House Minority Leader
- In office December 7, 1973 – January 3, 1981
- Deputy: Leslie C. Arends Bob Michel
- Preceded by: Gerald Ford
- Succeeded by: Bob Michel

Leader of the House Republican Conference
- In office December 7, 1973 – January 3, 1981
- Preceded by: Gerald Ford
- Succeeded by: Bob Michel

Chair of the House Republican Policy Committee
- In office January 3, 1965 – December 7, 1973
- Leader: Gerald Ford
- Preceded by: John W. Byrnes
- Succeeded by: Barber Conable

Member of the U.S. House of Representatives from Arizona's 1st district
- In office January 3, 1953 – January 3, 1983
- Preceded by: John Murdock
- Succeeded by: John McCain

Personal details
- Born: John Jacob Rhodes Jr. September 18, 1916 Council Grove, Kansas, U.S.
- Died: August 24, 2003 (aged 86) Mesa, Arizona, U.S.
- Party: Republican
- Spouse: Betty Harvey
- Children: 5, including Jay
- Education: Kansas State University (BA); Harvard University (LLB);

Military service
- Allegiance: United States
- Branch/service: United States Army; United States Air Force;
- Years of service: 1941–1952
- Unit: U.S. Army Air Corps U.S. Army Air Forces Arizona Air National Guard

= John Jacob Rhodes =

American politician (1916–2003)

John Jacob Rhodes Jr. (September 18, 1916 - August 24, 2003) was an American lawyer and politician. A member of the Republican Party, Rhodes served as a U.S. representative from Arizona for thirty years from 1953 to 1983. He was the minority leader in the House of Representatives from 1973 to 1981 and pressed a conservative agenda.

==Early life ==
Rhodes was born in Council Grove, Kansas. He met Calvin Coolidge at the age of eleven and, after shaking hands with the president, reportedly refused to wash his hand for a week. He attended public schools and in 1938 graduated from Kansas State University in Manhattan, Kansas, where he was a member of Beta Theta Pi fraternity and also earned his U.S. Army Reserve commission via the Reserve Officers Training Corps (ROTC). In 1941, he graduated from Harvard Law School, in Cambridge, Massachusetts, and was called to active duty with the United States Army Air Corps, later redesignated the United States Army Air Forces.

==Career==
He served at Williams Field, Arizona, from 1941 to 1946. After the war, he chose to settle in Arizona with his wife, Elizabeth. From 1947 to 1952, he was the staff judge advocate of the Arizona Air National Guard, and from 1951 to 1952, he served as vice chairman of the Arizona Board of Public Welfare.

===Political career===
In 1950, Rhodes ran for Attorney General of Arizona as a Republican. His friend, Barry Goldwater, correctly predicted that Rhodes would lose; at that time, Arizona was over seventy-five percent Democratic. In 1952, Rhodes ran again, this time for , which then had all of Phoenix and surrounding Maricopa County. Despite limited campaign funds and facing the powerful eleven-term Democratic incumbent, John Murdock, Rhodes prevailed by eight percent of the vote and was elected to the Eighty-third United States Congress. He was the first Republican ever elected to represent Arizona in the House. Additionally, he was a member of the Arizona delegation to several Republican National Conventions, Barry Goldwater's personal representative on the Platform Committee in 1964, chairman of the Platform Committee in 1972, and Permanent Chairman of the Convention in 1976 and 1980.
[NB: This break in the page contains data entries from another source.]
-- ==== Sys2Proof/Tests/Slice0.lean ====
section
/-! SUPPORT. Tests of the model on words and values that 95_test_vectors.md or the encoding tables of 30_encoding.md give,
and one witness per statement of Certificates/Slice0/Obligations.lean that has hypotheses. -/

namespace Sys2Proof.Tests

open Sys2Proof.Machine

/-! ## WellFormed refuses -/

theorem test_wellFormed_immediate_too_high : (Instr.addi 1 0 0x00008000).wellFormed .rtShamt = false := by decide
theorem test_wellFormed_immediate_too_low : (Instr.lw 1 0 0xFFFF7FFF).wellFormed .rtShamt = false := by decide
theorem test_wellFormed_address_too_high : (Instr.j 0x04000000).wellFormed .rtShamt = false := by decide
theorem test_wellFormed_shift_with_rs : (Instr.sll 3 1 2 4).wellFormed .rtShamt = false := by decide
theorem test_wellFormed_shift_with_shamt : (Instr.srl 3 1 2 4).wellFormed .rsRt = false := by decide
theorem test_wellFormed_bounds_pass :
    (Instr.beq 1 2 0xFFFF8000).wellFormed .rtShamt = true ∧ (Instr.ori 1 2 0x00007FFF).wellFormed .rtShamt = true ∧
    (Instr.j 0x03FFFFFF).wellFormed .rtShamt = true ∧ (Instr.sll 3 0 2 31).wellFormed .rtShamt = true ∧
    (Instr.sll 3 31 2 0).wellFormed .rsRt = true := by decide

/-! ## Decoding: the words of 95_test_vectors.md section 2.3 -/

theorem test_decode_add : decode 0b000000_00001_00010_00011_00000_100000 = some (.add 3 1 2) := by decide
theorem test_decode_sub : decode 0b000000_00011_00001_00100_00000_100010 = some (.sub 4 3 1) := by decide
theorem test_decode_and : decode 0b000000_00001_00010_00011_00000_100100 = some (.and 3 1 2) := by decide
theorem test_decode_or : decode 0b000000_00001_00010_00011_00000_100101 = some (.or 3 1 2) := by decide
theorem test_decode_xor : decode 0b000000_00001_00010_00011_00000_100110 = some (.xor 3 1 2) := by decide
theorem test_decode_slt : decode 0b000000_00001_00010_00011_00000_101010 = some (.slt 3 1 2) := by decide
theorem test_decode_sll : decode 0b000000_00000_00010_00011_00100_000000 = some (.sll 3 0 2 4) := by decide
theorem test_decode_srl : decode 0b000000_00000_00010_00011_00100_000010 = some (.srl 3 0 2 4) := by decide
theorem test_decode_addi : decode 0b001000_00001_00001_1111111111111111 = some (.addi 1 1 0xFFFFFFFF) := by decide
theorem test_decode_ori : decode 0b001101_00000_00010_1111111111111111 = some (.ori 2 0 0xFFFFFFFF) := by decide
theorem test_decode_lw : decode 0b100011_00001_00010_0000000000000000 = some (.lw 2 1 0) := by decide
theorem test_decode_sw : decode 0b101011_00001_00010_0000000000000100 = some (.sw 2 1 4) := by decide
theorem test_decode_beq : decode 0b000100_00001_00010_0000000000000001 = some (.beq 1 2 1) := by decide
theorem test_decode_bgez : decode 0b000001_00001_00001_1111111111111110 = some (.bgez 1 0xFFFFFFFE) := by decide
theorem test_decode_j : decode 0b000010_11111111111111111111111111 = some (.j 0x03FFFFFF) := by decide
theorem test_decode_zero_word : decode 0 = some (.sll 0 0 0 0) := by decide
Rhodes remained in office for thirty consecutive years (January 3, 1953-January 3, 1983), serving in the 83rd to 97th Congresses. His committee assignments included the following: Education and Labor (1953 - 1959); Interior and Insular Affairs (1953 - 1959); Appropriations, on which he became ranking minority member of the Public Works and Defense Subcommittees (1959 - 1973); Budget (1974 - 1975); Rules (1981 - 1983); and was chairman of the House Republican Policy Committee (1965 - 1973). Rhodes was elected by acclamation to be House Minority Leader on December 7, 1973, succeeding Gerald Ford when Ford became Vice President. However, House Republicans became unhappy with his strong but low-key leadership, and in 1979, he announced he would not seek re-election as leader. Minority Whip Bob Michel replaced him in 1981, but Rhodes remained in the House for that Congress, which he later termed a mistake.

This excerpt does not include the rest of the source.